◆ The task ◆
All records are to be printed exactly as they appear.

(Collected data entries)
-- ==== Sys2Proof/Syntax.lean ====
section
/-! DEFINITION. The instructions: one constructor per row of spec/opcode_table.json, named and ordered as the
micro-operations of 30_encoding.md R73 and R79. -/

namespace Sys2Proof

/-- The micro-operations of R79. `x` and `y` are register indices, `nn` a byte, `nnn` an address field, `n` the
height of a sprite (R71). -/
inductive Instr where
  | clearScreen                              -- 00E0 CLS            R237
  | ret                                      -- 00EE RET            R120
  | jump (nnn : Addr12)                      -- 1NNN JP nnn         R121
  | call (nnn : Addr12)                      -- 2NNN CALL nnn       R122
  | skipEqImm (x : Reg) (nn : Byte)          -- 3XNN SE Vx, nn      R140
  | skipNeImm (x : Reg) (nn : Byte)          -- 4XNN SNE Vx, nn     R141
  | skipEqReg (x y : Reg)                    -- 5XY0 SE Vx, Vy      R142
  | skipNeReg (x y : Reg)                    -- 9XY0 SNE Vx, Vy     R143
  | loadImm (x : Reg) (nn : Byte)            -- 6XNN LD Vx, nn      R160
  | addImm (x : Reg) (nn : Byte)             -- 7XNN ADD Vx, nn     R161
  | move (x y : Reg)                         -- 8XY0 LD Vx, Vy      R162
  | or (x y : Reg)                           -- 8XY1 OR Vx, Vy      R163
  | and (x y : Reg)                          -- 8XY2 AND Vx, Vy     R164
  | xor (x y : Reg)                          -- 8XY3 XOR Vx, Vy     R165
  | addCarry (x y : Reg)                     -- 8XY4 ADD Vx, Vy     R166
  | subNotBorrow (x y : Reg)                 -- 8XY5 SUB Vx, Vy     R167
  | shiftRight (x y : Reg)                   -- 8XY6 SHR Vx, Vy     R168
  | reverseSub (x y : Reg)                   -- 8XY7 SUBN Vx, Vy    R169
  | shiftLeft (x y : Reg)                    -- 8XYE SHL Vx, Vy     R170
  | loadIndex (nnn : Addr12)                 -- ANNN LD I, nnn      R200
  | jumpV0 (nnn : Addr12)                    -- BNNN JP V0, nnn     R123
  | random (x : Reg) (nn : Byte)             -- CXNN RND Vx, nn     R171
  | draw (x y : Reg) (n : Nibble)            -- DXYN DRW Vx, Vy, n  R238
  | skipKey (x : Reg)                        -- EX9E SKP Vx         R144
  | skipNotKey (x : Reg)                     -- EXA1 SKNP Vx        R145
  | readDelay (x : Reg)                      -- FX07 LD Vx, DT      R260
  | setDelay (x : Reg)                       -- FX15 LD DT, Vx      R261
  | setSound (x : Reg)                       -- FX18 LD ST, Vx      R262
  | addIndex (x : Reg)                       -- FX1E ADD I, Vx      R201
  | fontAddr (x : Reg)                       -- FX29 LD F, Vx       R202
  | storeBcd (x : Reg)                       -- FX33 LD B, Vx       R203
  | storeRegs (x : Reg)                      -- FX55 LD [I], Vx     R204
  | loadRegs (x : Reg)                       -- FX65 LD Vx, [I]     R205
  | waitKey (x : Reg)                        -- FX0A LD Vx, K       R263
deriving DecidableEq, Repr

end Sys2Proof
end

◆ Completed task ◆
-- ==== Sys2Proof/Syntax.lean ====
section
/-! DEFINITION. The instructions: one constructor per row of spec/opcode_table.json, named and ordered as the
micro-operations of 30_encoding.md R73 and R79. -/

namespace Sys2Proof

/-- The micro-operations of R79. `x` and `y` are register indices, `nn` a byte, `nnn` an address field, `n` the
height of a sprite (R71). -/
inductive Instr where
  | clearScreen                              -- 00E0 CLS            R237
  | ret                                      -- 00EE RET            R120
  | jump (nnn : Addr12)                      -- 1NNN JP nnn         R121
  | call (nnn : Addr12)                      -- 2NNN CALL nnn       R122
  | skipEqImm (x : Reg) (nn : Byte)          -- 3XNN SE Vx, nn      R140
  | skipNeImm (x : Reg) (nn : Byte)          -- 4XNN SNE Vx, nn     R141
  | skipEqReg (x y : Reg)                    -- 5XY0 SE Vx, Vy      R142
  | skipNeReg (x y : Reg)                    -- 9XY0 SNE Vx, Vy     R143
  | loadImm (x : Reg) (nn : Byte)            -- 6XNN LD Vx, nn      R160
  | addImm (x : Reg) (nn : Byte)             -- 7XNN ADD Vx, nn     R161
  | move (x y : Reg)                         -- 8XY0 LD Vx, Vy      R162
  | or (x y : Reg)                           -- 8XY1 OR Vx, Vy      R163
  | and (x y : Reg)                          -- 8XY2 AND Vx, Vy     R164
  | xor (x y : Reg)                          -- 8XY3 XOR Vx, Vy     R165
  | addCarry (x y : Reg)                     -- 8XY4 ADD Vx, Vy     R166
  | subNotBorrow (x y : Reg)                 -- 8XY5 SUB Vx, Vy     R167
  | shiftRight (x y : Reg)                   -- 8XY6 SHR Vx, Vy     R168
  | reverseSub (x y : Reg)                   -- 8XY7 SUBN Vx, Vy    R169
  | shiftLeft (x y : Reg)                    -- 8XYE SHL Vx, Vy     R170
  | loadIndex (nnn : Addr12)                 -- ANNN LD I, nnn      R200
  | jumpV0 (nnn : Addr12)                    -- BNNN JP V0, nnn     R123
  | random (x : Reg) (nn : Byte)             -- CXNN RND Vx, nn     R171
  | draw (x y : Reg) (n : Nibble)            -- DXYN DRW Vx, Vy, n  R238
  | skipKey (x : Reg)                        -- EX9E SKP Vx         R144
  | skipNotKey (x : Reg)                     -- EXA1 SKNP Vx        R145
  | readDelay (x : Reg)                      -- FX07 LD Vx, DT      R260
  | setDelay (x : Reg)                       -- FX15 LD DT, Vx      R261
  | setSound (x : Reg)                       -- FX18 LD ST, Vx      R262
  | addIndex (x : Reg)                       -- FX1E ADD I, Vx      R201
  | fontAddr (x : Reg)                       -- FX29 LD F, Vx       R202
  | storeBcd (x : Reg)                       -- FX33 LD B, Vx       R203
  | storeRegs (x : Reg)                      -- FX55 LD [I], Vx     R204
  | loadRegs (x : Reg)                       -- FX65 LD Vx, [I]     R205
  | waitKey (x : Reg)                        -- FX0A LD Vx, K       R263
deriving DecidableEq, Repr

end Sys2Proof
end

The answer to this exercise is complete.